Currently, several initiatives are exploring new pathways to market. These initiatives include the EMA Adaptive Licensing Pilot project, the New Drug Development Paradigms (NEWDIGS) initiative at Massachusetts Institute of Technology (MIT, USA), and the UK’s Early Access to Medicines Scheme (EAMS). Parties directly involved with these initiatives, related IMI projects such as IMiPACT and GetReal, and several EU national developments, are joining forces in ADAPT-SMART with the aim of defining and helping to implement the MAPPs concept.
ADAPT-SMART is thus aligning a limited number of major stakeholders eager to progress towards MAPPs implementation. The consortium will mobilise its network of additional relevant stakeholders to adequately involve all players in the innovation life span. The ADAPT-SMART Coordination and Support Action (CSA), will act as a neutral collaborative framework to establish the platform that will engage with all relevant stakeholders, including patients, industry, SMEs (Small and Medium sized Enterprises), regulators, Health Technology Assessment bodies (HTAs), payers (national and European Networks), clinicians, governments/policy makers (national authorities as well as European Commission’s DG SANTE and DG GROW, and European Networks).
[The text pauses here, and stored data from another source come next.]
theorem issueTile_wf (i : Instr) (hd : Hdr) (kind : CopyKind) (out : Bool) (tl : BitVec 3) (h : BitVec 8) (a : Operand) (s : State)
    (hs : Memory.wf s = true) : Out.wf (issueTile i hd kind out tl h a s) = true := by
  unfold issueTile
  refine issue_wf hs fun act u hu => ?_
  split <;> simp [hs, hu, acceptCopy_wf]

@[simp] theorem execCpyt_wf (x : Tile) (s : State) (hs : Memory.wf s = true) :
    Out.wf (execCpyt x s) = true := by simp [execCpyt, hs, issueTile_wf]

@[simp] theorem execCpyr_wf (hd : Hdr) (tl : BitVec 3) (h : BitVec 8) (a : Operand) (dir : Bool) (op : BitVec 3) (s : State)
    (hs : Memory.wf s = true) : Out.wf (execCpyr hd tl h a dir op s) = true := by simp [execCpyr, hs, issueTile_wf]

@[simp] theorem execCpyn_wf (x : Tile) (s : State) (hs : Memory.wf s = true) :
    Out.wf (execCpyn x s) = true := by simp [execCpyn, hs, issueTile_wf]

@[simp] theorem execCpyg_wf (x : Tile) (s : State) (hs : Memory.wf s = true) :
    Out.wf (execCpyg x s) = true := by simp [execCpyg, hs, issueTile_wf]

@[simp] theorem execCpy_wf (hd : Hdr) (tl : BitVec 3) (d a : Operand) (width : BitVec 2) (s : State) (hs : Memory.wf s = true) :
    Out.wf (execCpy hd tl d a width s) = true := by
  unfold execCpy
  refine issue_wf hs fun act u hu => ?_
  dsimp only
  repeat' split
  all_goals simp [hs, hu, acceptCopy_wf, faultWord_wf]

@[simp] theorem walkTouches_wf (e : EngCtx) (key : Option Nat) (l : List (Access × Nat × Nat)) (s : State) (hs : Memory.wf s = true) :
    Memory.wf (walkTouches e key l s).2 = true := by
  induction l generalizing s with
  | nil => exact hs
  | cons x r ih =>
    unfold walkTouches
    split <;> next hplace => simp [wf_snd_eq hplace, ih, hs]

@[simp] theorem putCmd_wf_eq (s : State) (core : Nat) (x : CopyCmd) : Memory.wf (putCmd s core x) = Memory.wf s := rfl

@[simp] theorem holdCmd_wf (s : State) (core : Nat) (x : CopyCmd) (e : EngCtx) (va : Nat) (r : Refused) (hs : Memory.wf s = true) :
    Memory.wf (holdCmd s core x e va r) = true := by
  unfold holdCmd
  split
  · exact hs
  · next hrecord => simp [writeFault_wf hrecord hs]

@[simp] theorem noteProt_wf (s : State) (core : Nat) (e : EngCtx) (va : Nat) (r : Refused) (hs : Memory.wf s = true) :
    Memory.wf (noteProt s core e va r) = true := by
  unfold noteProt
  split
  · exact hs
  · next hrecord => exact writeFault_wf hrecord hs

@[simp] theorem putRuns_wf_eq (l : List Run) (s : State) : Memory.wf (putRuns l s) = Memory.wf s := by
  refine foldl_wf_eq _ _ (fun s r => ?_) s
  split
  · split <;> simp
  · rfl
  · rfl

@[simp] theorem readUnits_wf (core : Nat) (e : EngCtx) (x : CopyCmd) (l : List TileUnit) (s : State) (hs : Memory.wf s = true) :
    Memory.wf (readUnits core e x l s).2 = true := by
  induction l generalizing s with
  | nil => exact hs
  | cons u r ih =>
    unfold readUnits
    extract_lets zeros got
    have hgot : Memory.wf got.2 = true := by
      unfold got
      split <;> simp [hs]
    have hrest := ih got.2 hgot
    generalize readUnits core e x r got.2 = q at hrest ⊢
    split <;> exact hrest

@[simp] theorem copyWrite_wf (s : State) (core : Nat) (g : Workgroup) (op : Nat) (p : Place) (b : List Byte) (mark : Bool)
    (hs : Memory.wf s = true) : Memory.wf (copyWrite s core g op p b mark).2 = true := by
  unfold copyWrite
  repeat' split
  all_goals simp [hs]

@[simp] theorem writeRuns_wf (core : Nat) (g : Workgroup) (l : List Run) (s : State) (hs : Memory.wf s = true) :
    Memory.wf (writeRuns core g l s).2 = true := by
  refine foldl_wf_of Prod.snd _ (fun a r ha => ?_) _ ([], s) hs
  exact copyWrite_wf (hs := ha) ..

@[simp] theorem combineAt_wf (core op fmt : Nat) (p : Place) (new : List Byte) (mark : Bool) (a : Moved) (hs : Memory.wf a.s = true) :
    Memory.wf (combineAt core op fmt p new mark a).s = true := by
  unfold combineAt
  dsimp only
  repeat' split
  all_goals simp [hs]

@[simp] theorem combineIn_wf_eq (fmt op : Nat) (c w base : Nat) (a : Moved) (u : TileUnit × List Byte × Bool) :
    Memory.wf (combineIn fmt op c w base a u).s = Memory.wf a.s := by
  unfold combineIn
  split <;> simp

@[simp] theorem moveIn_wf_eq (x : CopyCmd) (c w base : Nat) (us : List (TileUnit × List Byte × Bool)) (a : Moved) :
    Memory.wf (moveIn x c w base us a).s = Memory.wf a.s := by
  unfold moveIn
  split
  · exact putRuns_wf_eq ..
  · exact foldl_wf_eq_of Moved.s _ (combineIn_wf_eq _ _ c w base) us a

@[simp] theorem moveOut_wf (core : Nat) (e : EngCtx) (x : CopyCmd) (g : Workgroup) (base : Nat) (us : List TileUnit) (a : Moved)
    (hs : Memory.wf a.s = true) : Memory.wf (moveOut core e x g base us a).s = true := by
  unfold moveOut
  extract_lets src
  split
  · exact writeRuns_wf _ _ _ _ hs
  · refine foldl_wf_of Moved.s _ (fun a u ha => ?_) src a hs
    split
    · exact ha
    · exact combineAt_wf (hs := ha) ..

@[simp] theorem withReads_wf_eq (s : State) (x : CopyCmd) : Memory.wf (withReads s x) = Memory.wf s := by
  refine foldl_wf_eq _ _ (fun s r => ?_) s
  split
  · split <;> simp
  · rfl

theorem moveLanes_wf {core : Nat} {e : EngCtx} {x : CopyCmd} {w : Nat} {ls : List (DWord × DWord)} {s : State} (hs : Memory.wf s = true) :
    (∀ a, (moveLanes core e x w ls s).1 = some a → Memory.wf a.s = true) ∧ Memory.wf (moveLanes core e x w ls s).2 = true := by
  unfold moveLanes
  extract_lets srcs
  split
  · next hread =>
    refine ⟨fun a ha => ?_, by simp [wf_snd_eq hread, hs]⟩
    cases ha
  · next t hread =>
    have ht : Memory.wf t = true := by simp [wf_snd_eq hread, hs]
    refine ⟨fun a ha => ?_, writeRuns_wf _ _ _ _ ht⟩
    cases ha
    exact writeRuns_wf _ _ _ _ ht

@[simp] theorem landingPacket_wf_eq (x : CopyCmd) (o : Nat) (b : List Byte) (mark last : Bool) (s : State) :
    Memory.wf (landingPacket x o b mark last s).2 = Memory.wf s := by simp [landingPacket]

@[simp] theorem sendLanding_wf_eq (x : CopyCmd) (us : List (TileUnit × List Byte × Bool)) (s : State) :
    Memory.wf (sendLanding x us s).2 = Memory.wf s := by
  simp [sendLanding, foldl_wf_eq_of Prod.snd]

@[simp] theorem sendCohort_wf_eq (core : Nat) (x : CopyCmd) (c w base : Nat) (us : List (TileUnit × List Byte × Bool)) (s : State) :
    Memory.wf (sendCohort core x c w base us s).2 = Memory.wf s := by
  refine foldl_wf_eq_of Prod.snd _ (fun a p => ?_) _ ([], s)
  exact cohortAsk_wf_eq ..

@[simp] theorem askReads_wf_eq (core : Nat) (x : CopyCmd) (need : List (Place × Nat)) (s : State) :
    Memory.wf (askReads core x need s).2 = Memory.wf s := by
  refine foldl_wf_eq_of Prod.snd _ (fun a p => ?_) need (x, s)
  split
  · split <;> simp
  · rfl
  · rfl

@[simp] theorem pushError_wf (s : State) (x : Context) (code kind tl troupe wgl ticket : Nat) (hs : Memory.wf s = true) :
    Memory.wf (pushError s x code kind tl troupe wgl ticket) = true := by simp [pushError, hs]

@[simp] theorem finishTicket_wf (s : State) (a : Agent) (tl ticket code kind : Nat) (err : Word) (sat data stale : Bool)
    (hs : Memory.wf s = true) : Memory.wf (finishTicket s a tl ticket code kind err sat data stale) = true := by
  unfold finishTicket
  dsimp only
  repeat' split
  all_goals simp [hs]

@[simp] theorem startedCmd_wf_eq (s : State) (core : Nat) (x : CopyCmd) : Memory.wf (startedCmd s core x) = Memory.wf s := by
  simp [startedCmd]

@[simp] theorem failCmd_wf_eq (s : State) (core : Nat) (x : CopyCmd) (code : Nat) : Memory.wf (failCmd s core x code) = Memory.wf s := by
  simp [failCmd]

@[simp] theorem refuseCmdWith_wf_eq (s : State) (core : Nat) (x : CopyCmd) (code : Nat) :
    Memory.wf (refuseCmdWith s core x code) = Memory.wf s := by simp [refuseCmdWith]

/-- A tile command that starts keeps the canonical form (R136 to R145). -/
theorem startTile_wf (core : Nat) (e : EngCtx) (x : CopyCmd) (c w base : Nat) (ch : List Nat) (s : State) (hs : Memory.wf s = true) :
    BothWf (startTile core e x c w base ch s) := by
  unfold startTile
  extract_lets t g gout us a
  have ht : Memory.wf t = true := by simp [t, hs]
  have ha : Memory.wf a.s = true := moveOut_wf _ _ _ _ _ _ _ ht
  split
  · exact bothWf_some (by simp [ha]) ha
  · split
    · next hread => exact bothWf_none (by simp [wf_snd_eq hread, ht])
    · next l v hread =>
      have hv : Memory.wf v = true := by simp [wf_snd_eq hread, ht]
      extract_lets away b
      have hb : Memory.wf b.s = true := by
        unfold b
        split
        · exact (sendCohort_wf_eq ..).trans hv
        · exact (moveIn_wf_eq ..).trans hv
      exact bothWf_some (by simp [hb]) hb

theorem startAway_wf (core : Nat) (e : EngCtx) (x : CopyCmd) (s : State) (hs : Memory.wf s = true) : BothWf (startAway core e x s) := by
  unfold startAway
  split <;> next hread => simp [bothWf_none, bothWf_some, wf_snd_eq hread, hs]

/-- A copy command that tries to start keeps the canonical form (R136, R143, R153). -/
theorem startCmd_wf (core : Nat) (x : CopyCmd) (s : State) (hs : Memory.wf s = true) : BothWf (startCmd core x s) := by
  unfold startCmd
  split
  · exact bothWf_some (by simp [hs]) hs
  · split
    · exact bothWf_none hs
    · split
      · exact bothWf_some (by simp [hs]) hs
      · split
        · exact bothWf_some (by simp [hs]) hs
        · split
          · next t hwalk =>
            have ht : Memory.wf t = true := by simp [wf_snd_eq hwalk, hs]
            split
            · exact bothWf_none (by simp [ht])
            · exact bothWf_some (by simp [ht]) (by simp [ht])
          · next t hwalk =>
            have ht : Memory.wf t = true := by simp [wf_snd_eq hwalk, hs]
            extract_lets r y v
            have hv : Memory.wf v = true := by simp [v, r, ht]
            split
            · exact bothWf_none hv
            · split
              · split
                · next hmove => exact bothWf_none ((wf_snd_eq hmove).trans (moveLanes_wf hv).2)
                · next hmove => exact bothWf_some ((startedCmd_wf_eq ..).trans ((moveLanes_wf hv).1 _ (by rw [hmove]))) hv
              · split
                · exact startAway_wf _ _ _ _ hv
                · exact startTile_wf _ _ _ _ _ _ _ _ hv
In addition to engaging in a dialogue with relevant stakeholders, the ADAPT-SMART consortium will contribute to align understanding of the impact of MAPPs, to share learnings between all stakeholders, and to allow the field to actively work towards MAPPs implementation. This will increase the probability of successful innovation and accelerate access to crucial therapies, thus improving the position of both the patients in need of novel treatments and the research-based pharmaceutical industry.